I clicked with relish to read this, but I was disappointed. I like Nussbaum's work, but this smackdown lacked solidity for me. It starts by promising us that we're going to see intellectual laxity taken down by clear and careful reasoning, but then, instead of engaging him on turf where she's well-qualified to win intellectually (e.g., what Aristotle say about andreia vs. what Mansfield's Aristotle says), she uses sweeping strokes of rhetoric to get TNR's general readership to cheer for her. I'd have thought she could have written a review that would make Mansfield himself squirm when he read it (the Straussian cult of close reading does make a Straussian vulnerable).

She gives a long list of female heads of state & then announces triumphantly, So Mansfield is not overly concerned with fact. Always be suspicious when someone accumulates a long list of the bloody obvious. This doesn't get at the core of anything Mansfield says. The would-be demonstration (via the bearded Poseidon's robust appetite for sex with boys) that Mansfield has botched his Aristotelian project: this too is great for the choir but gives Mansfield & his admirers only a smug chuckle. Then we hear about how Mansfield failed to read Judith Butler carefully enough to do justice to her "framework"; at this point I'm quite certain we've lost anyone who needed convincing. But I guess I'm just naive, and the point of such a piece is to make sure the audience acquires the soundbite, "Harvey Mansfield is a dangerous conservative man." But I thought we knew this.

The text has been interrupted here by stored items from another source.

-- ==== Sys2Proof/Machine/HostProcedures.lean ====
section
/-!
DEFINITION. What a well-behaved host does with the block (spec 44_container_host_procedure R151 to
R159): the commands that HP.CRC32, HP.ADLER32 and HP.ZSTORE issue, and the byte sequences that
HP.CHUNK and HP.IMAGE return. This is host software, not the block (00_scope R2, R150); no
meaning uses it.
-/

namespace Sys2Proof.Machine

/-- The commands of `HP.CRC32(s)` (R151). -/
def hpCrc32 (s : List Byte) : List Instr := macroCrc32 s

/-- The commands of `HP.ADLER32(s)` (R152). -/
def hpAdler32 (s : List Byte) : List Instr := macroAdler32 s

/-- The commands of `HP.ZSTORE(s)` (R153), for `len(s) <= 65535`: the frame, then `n + 11` pops. -/
def hpZstore (s : List Byte) : List Instr :=
  .frmBegin (BitVec.ofNat 16 s.length) :: macroFrmBytes s
    ++ List.replicate (s.length + wrapOverhead) .outPop

/-- The bytes a host keeps of the responses of its pops: those with bit 8 set (R153, R207). -/
def poppedBytes (rs : List Word) : List Byte :=
  (rs.filter fun r => r.getLsbD 8).map lowByte

/-- `HP.CHUNK(t, p)` (R154). -/
def hpChunk (tag payload : List Byte) : List Byte :=
  be32 (BitVec.ofNat 32 payload.length) ++ tag ++ payload ++ be32 (crc32 (tag ++ payload))

/-- The eight bytes of the signature (R155). -/
def hpSignature : List Byte := [0x89, 0x50, 0x4E, 0x47, 0x0D, 0x0A, 0x1A, 0x0A]

/-- PRESUMED, by the spec itself (R156, 93 G1; log entry 10): the header chunk's tag. -/
def tagHeader : List Byte := [0x49, 0x48, 0x44, 0x52]

/-- PRESUMED, by the spec itself (R157, 93 G1; log entry 10): the data chunk's tag. -/
def tagData : List Byte := [0x49, 0x44, 0x41, 0x54]

/-- PRESUMED, by the spec itself (R158, 93 G1; log entry 10): the terminator chunk's tag. -/
def tagEnd : List Byte := [0x49, 0x45, 0x4E, 0x44]

/-- The header chunk's payload (R156): width 1, height 1, depth 8, colour type 6, then zeros. -/
def hpHeaderPayload : List Byte :=
  [0x00, 0x00, 0x00, 0x01, 0x00, 0x00, 0x00, 0x01, 0x08, 0x06, 0x00, 0x00, 0x00]

/-- The data chunk's payload (R157): the frame of a filter byte 0 and the four channels. -/
def hpDataPayload (r g b a : Byte) : List Byte := zstore [0x00, r, g, b, a]

/-- `HP.IMAGE(R, G, B, A)` (R159). -/
def hpImage (r g b a : Byte) : List Byte :=
  hpSignature ++ hpChunk tagHeader hpHeaderPayload ++ hpChunk tagData (hpDataPayload r g b a)
    ++ hpChunk tagEnd []

/-- The commands `HP.IMAGE` issues (R162): three `HP.CRC32` and one `HP.ZSTORE`. -/
def hpImageCommands (r g b a : Byte) : List Instr :=
  hpCrc32 (tagHeader ++ hpHeaderPayload) ++ hpZstore [0x00, r, g, b, a]
    ++ hpCrc32 (tagData ++ hpDataPayload r g b a) ++ hpCrc32 tagEnd

end Sys2Proof.Machine
end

I had the strange experience of hearing Mansfield present his manliness ideas, before publication, to an extremely sympathetic audience among whom I was inconspicuous as the only outsider. Afterwards the discussion really degenerated into a gushy exchange (including some of the female undergraduates) concerning happiness for women via unfeminist methods. But this was fairly harmless à la mommy-lit self help. More interestingly, the audience pretty much forced him to accept and discuss G.W. Bush as the perfect example of an unmanly travesty, a man who might leave anyone thinking about the good things to be had through the manly virtue he lacks.

I'm sure I'm just being parochial; I'll admit that I have some regrets at the loss of Martha Nussbaum the careful reader of Greek literature. Of course this has been the gain of politics, which needs more intelligent voices.

P.S. I haven't read Mansfield's book, so pls forgive the irrelevancy of what I have to say to what are, I'm sure, the many moral outrages therein.
posted by Zurishaddai at 6:59 PM on August 27, 2006


Nussbaum is really just the coolest person. She's good friends with one of my old profs, so she spoke at our university a bunch of times. The one I remember best was when she gave a 15 minute, perfectly crafted and eloquent discussion of Cosmopolitanism that somehow devolved into a dissection, in great detail, of the shortcomings and oddities of every man she'd ever slept with. I love that woman. If only there were a few dozen more like her, we might have a chance.
posted by Dormant Gorilla at 9:06 AM on August 28, 2006


Remind me never to sleep with Martha Nussbaum.
posted by languagehat at 9:49 AM on August 28, 2006


Hey languagehat, never sleep with Martha Nussbaum.

And hey, didn't Steve Martin find her credit card once?
posted by UKnowForKids at 10:06 AM on August 28, 2006


Mansfield on WBUR's On Point this morning - an hour long radio show from Boston. Listen and be enraged! I mean, wow. Wow. What a dick!